:: TASK DIRECTIONS ::
The required output is the exact run of lines below that opens at the line with "SSHL (R83). -/" and closes at the line with "SSRA (R83). -/".
==========
-- ==== Sys2Proof/Machine/Scalar.lean ====
section
/-! DEFINITION. Scalar integer, predicate and compare operations of SA and SB (R77 to R90). -/

namespace Sys2Proof.Machine

/-- The scalar register a field names. -/
def rs (i : BitVec 6) : Reg := .s i.toNat

/-- A two-operand scalar operation of latency `l` (R77). -/
def alu2 (e : Env) (o : RG) (l : Nat) (f : Nat → Nat → Nat) : Act :=
  one e [rs o.a, rs o.b] (rs o.d) l (f (e.sv o.a) (e.sv o.b) % 2 ^ 64)
/-- A one-operand scalar operation of latency 1. -/
def alu1 (e : Env) (o : RG) (f : Nat → Nat) : Act := one e [rs o.a] (rs o.d) 1 (f (e.sv o.a) % 2 ^ 64)
/-- The immediate of format SI, sign-extended to 64 bits (R78). -/
def siImm (o : SI) : Word := match o.x with | some w => sx w | none => sx o.imm
/-- A scalar operation with a sign-extended immediate (R78, R80). -/
def aluI (e : Env) (o : SI) (f : Nat → Nat → Nat) : Act :=
  one e [rs o.a] (rs o.d) 1 (f (e.sv o.a) (siImm o).toNat % 2 ^ 64)
/-- Signed reading of a 64-bit number. -/
def i64 (x : Nat) : Int := sext 64 x

/-- SADD (R80). -/
def opSadd (_u : SUnit) (o : RG) (e : Env) : Act := alu2 e o 1 (· + ·)
/-- SADDI (R80). -/
def opSaddi (_u : SUnit) (o : SI) (e : Env) : Act := aluI e o (· + ·)
/-- SSUB (R80). -/
def opSsub (_u : SUnit) (o : RG) (e : Env) : Act := alu2 e o 1 (fun a b => a + 2 ^ 64 - b)
/-- SAND (R80). -/
def opSand (_u : SUnit) (o : RG) (e : Env) : Act := alu2 e o 1 (· &&& ·)
/-- SOR (R80). -/
def opSor (_u : SUnit) (o : RG) (e : Env) : Act := alu2 e o 1 (· ||| ·)
/-- SXOR (R80). -/
def opSxor (_u : SUnit) (o : RG) (e : Env) : Act := alu2 e o 1 (· ^^^ ·)
/-- SANDI (R80). -/
def opSandi (_u : SUnit) (o : SI) (e : Env) : Act := aluI e o (· &&& ·)
/-- SORI (R80). -/
def opSori (_u : SUnit) (o : SI) (e : Env) : Act := aluI e o (· ||| ·)
/-- SXORI (R80). -/
def opSxori (_u : SUnit) (o : SI) (e : Env) : Act := aluI e o (· ^^^ ·)
/-- SMIN (R80). -/
def opSmin (_u : SUnit) (o : RG) (e : Env) : Act := alu2 e o 1 (fun a b => if a ≤ b then a else b)
/-- SMAX (R80). -/
def opSmax (_u : SUnit) (o : RG) (e : Env) : Act := alu2 e o 1 (fun a b => if a ≤ b then b else a)
/-- SMINS (R80). -/
def opSmins (_u : SUnit) (o : RG) (e : Env) : Act := alu2 e o 1 (fun a b => if i64 a ≤ i64 b then a else b)
/-- SMAXS (R80). -/
def opSmaxs (_u : SUnit) (o : RG) (e : Env) : Act := alu2 e o 1 (fun a b => if i64 a ≤ i64 b then b else a)
/-- Leading zero bits of a 64-bit number. -/
def clz64 (a : Nat) : Nat := if a = 0 then 64 else 63 - ilog2 a
/-- SCLZ (R80). -/
def opSclz (_u : SUnit) (o : RG) (e : Env) : Act := alu1 e o clz64
/-- SPOP (R80). -/
def opSpop (_u : SUnit) (o : RG) (e : Env) : Act := alu1 e o (fun a => popCount a 64 0)
/-- SMUL (R81). -/
def opSmul (_u : SUnit) (o : RG) (e : Env) : Act := alu2 e o 3 (· * ·)
/-- SMULH (R81). -/
def opSmulh (_u : SUnit) (o : RG) (e : Env) : Act := alu2 e o 3 (fun a b => a * b / 2 ^ 64)
/-- SMULHS (R81). -/
def opSmulhs (_u : SUnit) (o : RG) (e : Env) : Act := alu2 e o 3 (fun a b => wrap 64 (i64 a * i64 b / (2 ^ 64 : Nat)))
/-- Unsigned quotient, all ones for a division by zero (R82). -/
def udiv (a b : Nat) : Nat := if b = 0 then 2 ^ 64 - 1 else a / b
/-- Unsigned remainder, the dividend for a division by zero (R82). -/
def urem (a b : Nat) : Nat := if b = 0 then a else a % b
/-- Signed quotient truncated toward zero; −1 for a division by zero (R82). -/
def sdivQ (a b : Nat) : Nat := if i64 b = 0 then wrap 64 (-1) else wrap 64 ((i64 a).tdiv (i64 b))
/-- Signed remainder of the truncated division; the dividend for a division by zero (R82). -/
def sremQ (a b : Nat) : Nat := if i64 b = 0 then wrap 64 (i64 a) else wrap 64 ((i64 a).tmod (i64 b))
/-- SDIV (R82). -/
def opSdiv (_u : SUnit) (o : RG) (e : Env) : Act := alu2 e o 12 udiv
/-- SDIVS (R82). -/
def opSdivs (_u : SUnit) (o : RG) (e : Env) : Act := alu2 e o 12 sdivQ
/-- SREM (R82). -/
def opSrem (_u : SUnit) (o : RG) (e : Env) : Act := alu2 e o 12 urem
/-- SREMS (R82). -/
def opSrems (_u : SUnit) (o : RG) (e : Env) : Act := alu2 e o 12 sremQ
/-- The amount of a shift: s[B][5:0] + F, modulo 64 (R83). -/
def shAmt (o : RG) (b : Nat) : Nat := (b % 64 + o.f.toNat) % 64
/-- SSHL (R83). -/
def opSshl (_u : SUnit) (o : RG) (e : Env) : Act := alu2 e o 1 (fun a b => a * 2 ^ shAmt o b)
/-- SSHR (R83). -/
def opSshr (_u : SUnit) (o : RG) (e : Env) : Act := alu2 e o 1 (fun a b => a / 2 ^ shAmt o b)
/-- SSRA (R83). -/
def opSsra (_u : SUnit) (o : RG) (e : Env) : Act := alu2 e o 1 (fun a b => wrap 64 (i64 a / (2 ^ shAmt o b : Nat)))
/-- SROT (R83). -/
def opSrot (_u : SUnit) (o : RG) (e : Env) : Act :=
  alu2 e o 1 (fun a b => (a * 2 ^ shAmt o b) % 2 ^ 64 ||| a / 2 ^ (64 - shAmt o b))
/-- SBFX (R84). -/
def opSbfx (_u : SUnit) (o : RG) (e : Env) : Act :=
  alu1 e o (fun a =>
    let f := fld a (bfPos o) (bfLen o)
    if bitOf (extOf o) 12 then wrap 64 (sext (bfLen o) f) else f)
/-- SBFI (R84). -/
def opSbfi (_u : SUnit) (o : RG) (e : Env) : Act :=
  alu2 e o 1 (fun a b => a - fld a (bfPos o) (bfLen o) * 2 ^ bfPos o + fld b 0 (bfLen o) * 2 ^ bfPos o)
/-- SADDR (R85). -/
def opSaddr (_u : SUnit) (o : RG) (e : Env) : Act :=
  alu2 e o 1 (fun a b => (canonVa (BitVec.ofNat 64 (a + b * 2 ^ (o.f.toNat % 8)))).toNat)
/-- SMOV (R86). -/
def opSmov (_u : SUnit) (o : RG) (e : Env) : Act := alu1 e o (fun a => a)
/-- SMOVI (R86). -/
def opSmovi (_u : SUnit) (o : SI) (e : Env) : Act := one e [] (rs o.d) 1 (siImm o).toNat
/-- SLUI (R86). -/
def opSlui (_u : SUnit) (o : SI) (e : Env) : Act :=
  one e [rs o.a] (rs o.d) 1 ((o.x.getD 0).toNat * 2 ^ 32 + e.sv o.a % 2 ^ 32)
/-- SSEL (R86). -/
def opSsel (_u : SUnit) (o : RG) (e : Env) : Act :=
  { alu2 e o 1 (fun a b => if e.st.getB (o.f.toNat % 8) then a else b) with
    reads := [.b (o.f.toNat % 8), rs o.a, rs o.b] }

/-- A condition of SCMP and SCMPI (R87). -/
def cond (c x y : Nat) : Bool :=
  match c with
  | 0 => x = y
  | 1 => x ≠ y
  | 2 => i64 x < i64 y
  | 3 => i64 x ≥ i64 y
  | 4 => x < y
  | 5 => x ≥ y
  | 6 => x &&& y ≠ 0
  | _ => x &&& y = 0
/-- SCMP (R87). -/
def opScmp (_u : SUnit) (o : RG) (e : Env) : Act :=
  one e [rs o.a, rs o.b] (.b o.d.toNat) 1 (b2n (cond (o.f.toNat % 16) (e.sv o.a) (e.sv o.b)))
/-- SCMPI (R87). -/
def opScmpi (_u : SUnit) (o : SI) (e : Env) : Act :=
  one e [rs o.a] (.b o.d.toNat) 1 (b2n (cond (o.imm.toNat % 16) (e.sv o.a) (sx (o.x.getD 0)).toNat))
/-- A predicate operation (R88). -/
def pred2 (e : Env) (o : RG) (f : Bool → Bool → Bool) : Act :=
  one e [.b o.a.toNat, .b o.b.toNat] (.b o.d.toNat) 1 (b2n (f (e.st.getB o.a.toNat) (e.st.getB o.b.toNat)))
/-- PAND (R88). -/
def opPand (_u : SUnit) (o : RG) (e : Env) : Act := pred2 e o (· && ·)
/-- POR (R88). -/
def opPor (_u : SUnit) (o : RG) (e : Env) : Act := pred2 e o (· || ·)
/-- PXOR (R88). -/
def opPxor (_u : SUnit) (o : RG) (e : Env) : Act := pred2 e o (· != ·)
/-- PNOT (R88). -/
def opPnot (_u : SUnit) (o : RG) (e : Env) : Act := one e [.b o.a.toNat] (.b o.d.toNat) 1 (b2n !(e.st.getB o.a.toNat))
/-- PMOV between predicates (R88). -/
def opPmovPred (_u : SUnit) (o : RG) (e : Env) : Act := one e [.b o.a.toNat] (.b o.d.toNat) 1 (b2n (e.st.getB o.a.toNat))
/-- PMOV from a scalar (R88). -/
def opPmovFromScalar (_u : SUnit) (o : RG) (e : Env) : Act := one e [rs o.a] (.b o.d.toNat) 1 (b2n (e.sv o.a ≠ 0))
/-- PMOV to a scalar (R88). -/
def opPmovToScalar (_u : SUnit) (o : RG) (e : Env) : Act := one e [.b o.a.toNat] (rs o.d) 1 (b2n (e.st.getB o.a.toNat))
/-- SCHK (R89): SILENT_MISMATCH 0x0000 when the registers differ. -/
def opSchk (_u : SUnit) (o : RG) (e : Env) : Act :=
  { reads := [rs o.a, rs o.b], trap := if e.sv o.a ≠ e.sv o.b then some (e.trapOf 0x08 0) else none }
/-- SCHK.P (R89): SILENT_MISMATCH 0x0001 when the predicates differ. -/
def opSchkP (_u : SUnit) (o : RG) (e : Env) : Act :=
  { reads := [.b o.a.toNat, .b o.b.toNat],
    trap := if e.st.getB o.a.toNat != e.st.getB o.b.toNat then some (e.trapOf 0x08 1) else none }

end Sys2Proof.Machine
end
==========
:: WRITTEN ANSWER ::
/-- SSHL (R83). -/
def opSshl (_u : SUnit) (o : RG) (e : Env) : Act := alu2 e o 1 (fun a b => a * 2 ^ shAmt o b)
/-- SSHR (R83). -/
def opSshr (_u : SUnit) (o : RG) (e : Env) : Act := alu2 e o 1 (fun a b => a / 2 ^ shAmt o b)
/-- SSRA (R83). -/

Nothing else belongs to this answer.